Он вышел вперёд, поправив своё одеяние со всей церемониальностью, с которой ястреб поправляет свои перья, и покинул маленький склад – соединённый с собором сетью подземных туннелей, лежащих под городом – где он и Гхейт прятались. Гхейт поплёлся вслед за ним, шатаясь под тяжестью кандалов.
Ночь опустилась на город. Она пришла не как прекращение света и царство тьмы, а как резкое изменение цветов. Рубиновый свет купола погас, оставив лишь бледные отблески фонарей. Их болезненное желтоватое свечение размазалось по каждой поверхности, превращая полутона и плавные линии в резкие переходы света и тени. Хуже того, кричащий бунт мерцающих тонов и плывущих спектров, который предвосхищал свет ламп, старался добавить свою свинцовую лепру цветам ночи: всякий силуэт уплощался, приобретая похабный вольфрамовый оттенок, толстые плащи и стёганные куртки спешащих куда-то людей разлиновывались пурпурными, голубыми и зелёными клетками.
Гхейт принюхался, игнорируя открывающийся вид, и с наслаждением вдохнул полной грудью холодный воздух, незамутнённый годами подземной фильтрации, как воздух Церкви. Ему хотелось бы выходить на поверхность почаще.
- А! – воскликнул Кардинал, глядя куда-то мимо него. – Вот вы где. Взять его, пожалуйста.
Группа фигур толпой вышла из темноты, оказавшись рядом с Гхейтом раньше, чем он смог заметить их присутствие. Газовый свет выхватил из темноты металлические стволы и приклады, простую серую ткань форменных военных шинелей и шлемы.
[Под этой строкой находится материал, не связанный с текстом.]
-- ==== Sys2Proof/Machine/Route.lean ====
section
/-! DEFINITION. Routing of frames that this device originates (14.6): the direction of a destination, the ports that
qualify, and a frame put on a port with its entry among the unanswered requests. -/

namespace Sys2Proof.Machine

/-- A link port. -/
def State.port (s : State) (n : Nat) : PortSt := tget s.lnk.ports n .init

/-- A link port stored. -/
def State.setPort (s : State) (n : Nat) (x : PortSt) : State :=
  { s with lnk := { s.lnk with ports := tset s.lnk.ports n x } }

/-- State of a port (Table 14-15): 3 UP, 4 SLOW. -/
def State.lpState (s : State) (n : Nat) : Nat := s.rd F.lpStatus_STATE n 0

/-- Whether a port carries traffic. -/
def State.lpOpen (s : State) (n : Nat) : Bool := s.lpState n == 3 || s.lpState n == 4

/-- Coordinates of a device ID and sizes of the system, x, y, z (R39, LP_TOPO). -/
def coords (d : Nat) : List Nat := [d / 64 % 8, d / 8 % 8, d % 8]

/-- The sizes. -/
def State.sizes (s : State) : List Nat := [s.rd F.lpTopo_SX 0 0 + 1, s.rd F.lpTopo_SY 0 0 + 1, s.rd F.lpTopo_SZ 0 0 + 1]

/-- The direction of one dimension: distance, then 0 for + and 1 for −; `none` where the coordinates agree. -/
def dimDir (size here there : Nat) : Option Nat :=
  let d := (there + size - here % size) % size
  if d = 0 then none else some (if d ≤ size - d then 0 else 1)

/-- The direction that this device chooses for a destination (R489): 0 to 5 a torus direction, 6 the uplinks, 7
unreachable. -/
def State.direction (s : State) (d : Nat) : Nat :=
  if s.flag F.lpRoute_V d 0 then s.rd F.lpRoute_DIR d 0
  else
    match (List.range 3).findSome? fun k =>
      (dimDir (s.sizes.getD k 1) ((coords s.devId).getD k 0) ((coords d).getD k 0)).map fun n => 2 * k + n with
    | some n => n
    | none => 7

/-- The ports of a direction. -/
def dirPorts (dir : Nat) : List Nat :=
  if dir < 6 then [2 * dir, 2 * dir + 1] else if dir = 6 then [12, 13, 14, 15] else []

/-- The one of the qualifying ports that a frame takes (R491). -/
def choosePort (ports : List Nat) (key : Nat) : Option Nat := ports[key % ports.length]?

/-- Whether a device is lost to this one (LP_DEVLOST, R497). -/
def State.devLost (s : State) (d : Nat) : Bool := (s.reg .lpDevlost (d / 64) 0).toNat.testBit (d % 64)

/-- The outcome of routing: a port, or the status with which the operation completes (R492, R497). -/
inductive Routed where
  | port (n : Nat)
  | fail (code : Nat)
  deriving DecidableEq, Repr

/-- The port for a frame that this device originates; `pav` the pavilion whose share must be listed. -/
def State.route (s : State) (dst srcpav : Nat) (pav : Option Nat) : Routed :=
  let up := (dirPorts (s.direction dst)).filter s.lpOpen
  let ok := match pav with
    | some p => up.filter fun n => (s.port n).share.any fun e => e.1 == p
    | none => up
  if s.devId = 0xFFFF ∨ s.devLost dst then .fail St.peerLost
  else
    match choosePort ok (s.devId + srcpav) with
    | some n => .port n
    | none => .fail (if up.isEmpty then St.peerLost else St.accessFault)

/-- A frame put among those that wait at a port. -/
def State.putFrame (s : State) (n : Nat) (f : OFrame) : State :=
  let x := s.port n
  s.setPort n { x with txq := x.txq ++ [f] }

/-- The next sequence number of a stream (source engine or NENG unit, and context). -/
def State.nextEseq (s : State) (eng ctx : Nat) : Nat × State :=
  let n := tget s.lnk.eseq (eng, ctx) 0
  (n, { s with lnk := { s.lnk with eseq := tset s.lnk.eseq (eng, ctx) ((n + 1) % 2 ^ 32) } })

/-- A request of this device sent on a port and kept until it is answered. -/
def State.sendReq (s : State) (n : Nat) (f : OFrame) (who : Asker) : State :=
  let s := s.putFrame n f
  { s with lnk := { s.lnk with outst := s.lnk.outst ++ [⟨f, n, who, false, none⟩] } }

/-- A request frame of a type from this device. -/
def State.reqFrame (s : State) (typ dst srcpav window offset tag eng arg : Nat) (payload : List Byte) : OFrame :=
  ⟨typ, true, dst, s.devId, srcpav, 0, 0, 0, window, offset, tag, eng, arg, 0, 0, payload, false⟩

/-! ### The sundial and its beacons (R178, R218) -/

/-- The sixteen ports. -/
def allPorts : List Nat := List.range 16

/-- Agreement group of a pavilion; 0xFFFF none. -/
def State.groupOf (s : State) (p : Nat) : Nat := if p < 64 then s.rd F.trlPavEpoch_GROUP p 0 else 0xFFFF

/-- The BEACON entry of a port for a group. -/
def State.beaconIx (s : State) (n g : Nat) : Option Nat :=
  if g = 0xFFFF then none else (List.range 8).find? fun i => (s.port n).beacons[i]? == some g

/-- One beat of a pavilion's sundial; as it passes a multiple of 2^20, every port's beacon of the pavilion's group is due. -/
def State.beat (s : State) (p : Nat) : State :=
  let n := (s.rd F.pavSundial_COUNT p 0 + 1) % 2 ^ 64
  let s := s.wr F.pavSundial_COUNT p 0 n
  if n % 2 ^ 20 = 0 then
    let due := allPorts.filterMap fun k => (s.beaconIx k (s.groupOf p)).map (k, ·)
    { s with lnk := { s.lnk with beacons := s.lnk.beacons ++ due.filter fun e => !s.lnk.beacons.contains e } }
  else s

end Sys2Proof.Machine
end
- Штурмовики, - осознал Гхейт, тревожные мысли пронеслись в его голове. – Верные слуги Иссохшего Бога.
Он с шипением подался назад, голова закружилась. Он ругал себя за глупость, с которой доверился Кардиналу.
- Ублюдок! – закричал он, огромный комок гнева запузырился в его груди. – Имперский ублюдок!
Инстинктивно он раскрыл челюсти, расправляя скрытый набор острых клыков, которые сдвинулись с механическим клацанием. Его вторичный язык – цепкое жало с крючьями и шипами – упруго развернулся. Он оскалился на приближавшихся солдат, его тело и душа горели от дикого отчаяния.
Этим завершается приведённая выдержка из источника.